## [DATA FOR REVIEW]

-- ==== Sys2Proof/Tests/Slice0.lean ====
section
/-! SUPPORT. Tests: what WellFormed refuses; check values and worked numbers from outside the model; and for every statement with hypotheses, a state and
operands that meet the hypotheses of each of its clauses. -/

set_option Elab.async false

namespace Sys2Proof.Tests
open Sys2Proof Sys2Proof.Machine

/-! ### Ill-formed operands are refused: at least one term for each check of Instr.wf -/

theorem test_wf_refuses_a : ([
    .rstCmdWrite (.link 2) 0 .default_,
    .wdtAppEnable (.link 2) 0,
    .wdtKick (.link 2) 0,
    .blkReset (.link 2) 0,
    .blkReset .app (0x8D),
    .blockResetEnd (0x8D),
    .quiescenceEnd (0x8D),
    .rcStart 5,
    .clkRefCmd (.link 2) 0,
    .freqWindowEnd (2) 0,
    .muxSwitch (64),
    .signalDetect (3),
    .cdrLock (3),
    .cdrLockTimeout (3),
    .commaAlign (3),
    .trainingDone (2),
    .trainingTimeout (3),
    .tsReceived (3),
    .alignmentLoss (3),
    .lossOfSignal (3),
    .cdrLossOfLock (3),
    .skp (3) 0,
    .ltm (2) 0,
    .lctlTime (2) ⟨[], false, false⟩,
    .lctlWake (2) ⟨[], false, false⟩,
    .workFrame (2) ⟨[], false, false⟩,
    .resume (2),
    .packetStore (3) 0,
    .packetStore 0 (4),
    .storeTimeout (2),
    .gapHoldExpiry (2) 0,
    .gapHoldExpiry 0 (4),
    .doneFrame (4) 0,
    .doneFrame 0 (4),
    .regRead (2) ⟨[], false, false⟩,
    .regWrite (2) ⟨[], false, false⟩,
    .regModify (2) ⟨[], false, false⟩,
    .statusFrame (2),
    .safeFrame (2) ⟨[], false, false⟩,
    .pendingExpiry (2)] : List Instr).all (fun i => !i.wf) = true := by decide +kernel

theorem test_wf_refuses_b : ([
    .bandSlot (16) [],
    .bandRelease (16) .none_,
    .regionPush (8),
    .reportTimeout (8),
    .kernelBandRender (8) 0 0 (List.replicate 16384 0) true,
    .kernelBandRender 0 (16) 0 (List.replicate 16384 0) true,
    .kernelBandRender 0 0 0 [] true,
    .kernelOverrun (8) 0 true true,
    .kernelOverrun 0 (16) true true,
    .glrKload (.link 2) 0,
    .kernelVerifyDone (2) true,
    .lightSleepEntry (32),
    .lightSleepWake (32) true,
    .digestCheck true (3),
    .interpCmd (.link 2) 0,
    .interpDone (8),
    .trimCmd (.link 2) 0,
    .tsbRound [] true true,
    .tsbRound (List.replicate 8 16) true true,
    .assignTimeout (8),
    .tsbStatus (8) 0,
    .tsbUidLo (8) 0,
    .tsbUidHi (8) 0,
    .tsbCap (8) 0,
    .identTimeout (8),
    .laneSerialiserReady (8),
    .laneTrainDone (8),
    .laneDead (8),
    .tempInvalidTimeout (8),
    .coolDownComplete (8),
    .segIdent (64),
    .segConfig (64),
    .segSet (64) true,
    .segPoll (64) true,
    .sinFilterExpiry (4) true,
    .sinHealthyFilter (4),
    .sinDiscrepancyTimeout (4),
    .testPulseStart (4) (List.replicate 8 true),
    .testPulseStart 0 [],
    .testPulseEnd []] : List Instr).all (fun i => !i.wf) = true := by decide +kernel

theorem test_wf_refuses_c : ([
    .offPulseStart (2),
    .offPulseEnd (2) true,
    .soutReadbackFault (2) true,
    .soutFaultClear (2),
    .tilePowerUp (2),
    .safReact (.link 2) 0,
    .safUnlock (.link 2) 0,
    .flintWdtKick (.link 2) 0,
    .faultAck (.link 2) 0 0,
    .faultAck .app (3) 0,
    .faultClear (.link 2) 0 0,
    .faultClear .app (3) 0,
    .injectArm (.link 2) 0,
    .injectCancel (.link 2) 0,
    .attestCommit (.link 2),
    .recordRead (.link 2) 0,
    .pwrReqIdle (.link 2) 0,
    .pwrReqSleep (.link 2) 0,
    .pwrReqDeep (.link 2) 0,
    .pwrReqOff (.link 2) 0,
    .pmbAlert (65536) true,
    .pmbStatusPoll (65536) true,
    .padRelease (.link 2) 0,
    .authResp [],
    .bus true (2 ^ 32) 0,
    .worldWrite (.link 2) 0 0,
    .worldWrite .app (0x8D) 0,
    .lcRequest (.link 2) 0,
    .lbistStart (.link 2) 0,
    .mbistRequest (.link 2) 0,
    .fuseProgram (.link 2) 0,
    .links (4),
    .clrAvoid (.link 2) 0,
    .mirrorNow (.link 2) 0,
    .unitCommit (.link 2) 0 0,
    .unitCommit .app (0x8D) 0,
    .discard (.link 2) 0 0,
    .discard .app (0x8D) 0,
    .registerWrite (.link 2) 0 0,
    .registerWrite .app (2 ^ 32) 0] : List Instr).all (fun i => !i.wf) = true := by decide +kernel

theorem test_wf_refuses_d : ([
    .spiRead (2 ^ 32) 0,
    .spiWrite (2 ^ 32) [],
    .registerRead (.link 2) 0 1 0,
    .registerRead .app (2 ^ 32) 1 0,
    .registerRead .app 0 3 0,
    .registerRead .app 0 1 (3),
    .memoryWrite (.link 2) 0 (List.replicate 1 0),
    .memoryWrite .app (2 ^ 32) (List.replicate 1 0),
    .memoryWrite .app 0 []] : List Instr).all (fun i => !i.wf) = true := by decide +kernel

/-- Operands at the top of their ranges are accepted. -/
theorem test_wf_accepts : ([.rcStart 4, .muxSwitch 63, .signalDetect 2, .trainingDone 1, .packetStore 2 3, .bandSlot 15 [], .kernelOverrun 7 15 true false,
    .kernelVerifyDone 1 true, .lightSleepEntry 31, .segPoll 63 true, .sinHealthyFilter 3, .tilePowerUp 1, .pmbAlert 65535 true,
    .registerWrite (.beam 7) (2 ^ 32 - 1) 0, .registerRead (.link 1) 0x40000000 4 2, .unitCommit .garnet 0x8C 1] : List Instr).all Instr.wf = true := by decide +kernel

/-! ### Check values published for the codes the spec names -/

/-- The nine bytes of the usual check string, 31 to 39 in hexadecimal. -/
def nine : List Byte := [0x31, 0x32, 0x33, 0x34, 0x35, 0x36, 0x37, 0x38, 0x39]

set_option maxRecDepth 100000 in
/-- CRC-32 of IEEE 802.3 (R150). -/
theorem test_crc32 : crc32 nine = 0xCBF43926 := by decide +kernel
set_option maxRecDepth 100000 in
/-- CRC-32C (R173). -/
theorem test_crc32c : crc32c nine = 0xE3069283 := by decide +kernel
/-- CRC-16 with polynomial 0x1021 from 0xFFFF (R401). -/
theorem test_crc16 : crc16 nine = 0x29B1 := by decide +kernel
/-- SHA-256 of "abc" as FIPS 180-4 gives it. -/
theorem test_sha256 : sha256 [0x61, 0x62, 0x63] = beBytes 32 0xba7816bf8f01cfea414140de5dae2223b00361a396177a9cb410ff61f20015ad := by decide +kernel

/-! ### Numbers worked by hand from the spec's tables -/

/-- Two codes in three bytes (R363). -/
theorem test_packCodes : packCodes [0x123, 0x456] = [0x12, 0x34, 0x56] := by decide +kernel
/-- An SBC1 block between 0 and 65,535: the four indices give 0, a third, two thirds and full scale (R233). -/
theorem test_sbc1 : (List.range 4).map (fun x => sbc1 [0x00, 0x00, 0xFF, 0xFF, 0xE4, 0, 0, 0] x 0) = [0, 21845, 43690, 65535] := by decide +kernel
/-- Full coverage is 256 and half is 128 (R222). -/
theorem test_coverage : coverage 255 = 256 ∧ coverage 0 = 0 := by decide +kernel
/-- The largest value stays at code 4,095 under dither, and half a code is lifted at column 1 of row 0, where B is 8 (R240). -/
theorem test_quantise : quantise true 65535 3 2 1 = 4095 ∧ quantise true 8 0 0 0 = 0 ∧ quantise true 8 1 0 0 = 1 := by decide +kernel
/-- CLK_REF_CTRL after a cold reset: AUTO 1, ACQ_TMO 50, HOLD_MAX 10 (R112). -/
theorem test_reset_clk : State.reset.word 0x01044 = 0x000A3202 := by decide +kernel
/-- Where slots A and G-A begin (R548). -/
theorem test_slotBase : slotBase 0 = 0x60200000 ∧ slotBase 2 = 0x60A00000 := by decide +kernel
/-- A queued command runs and leaves the queue (step). -/
theorem test_step_front : (match step { State.reset with pending := [.rcRetry, .flip] } with
    | .next t => t.pending
    | _ => []) = [.flip] := by decide +kernel
/-- No word spells a command, since no row of the table has bits. -/
theorem test_no_words : decodeTableWord 32 0 = none ∧ State.reset.withFetchWord 32 0 = State.reset := ⟨rfl, rfl⟩

/-! ### States that meet the hypotheses of the statements -/

/-- Fields set one after another. -/
def put_ (s : State) (l : List (Fld × Nat)) : State := l.foldl (fun s e => s.put e.1 e.2) s

/-- The root is locked, the boot is over, and the lifecycle state is PROD. -/
def up0 : State := put_ State.reset [(F.CLK_STAT_STATE, 4), (F.CLK_STAT_ROOT_OK, 1), (F.RST_BOOT_STAT_STEP, 16), (F.RST_BOOT_STAT_PHASE, 1), (F.SEC_LC_STATE, 2)]

/-- The device runs: no reset, root locked, links served. -/
def up : State := { up0 with rst := { Rst.init with scope := none, pg := true, journalOpen := true }, quartz := { Quartz.init with rc := .running, masked := false }, cmd := { Cmd.init with served := true } }

/-- A good frame of type ft on link l. -/
def wire (l ft : Nat) (p : List Byte) : Wire := let h := [b8 (16 * ft + 1), b8 l] ++ beBytes 2 p.length ++ p; ⟨h ++ beBytes 4 (crc32 h), false, false⟩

## [TASK TO COMPLETE]
Report how many lines in the listing include the word "each". Give nothing but the count.

## [RESPONSE TO THE TASK]
2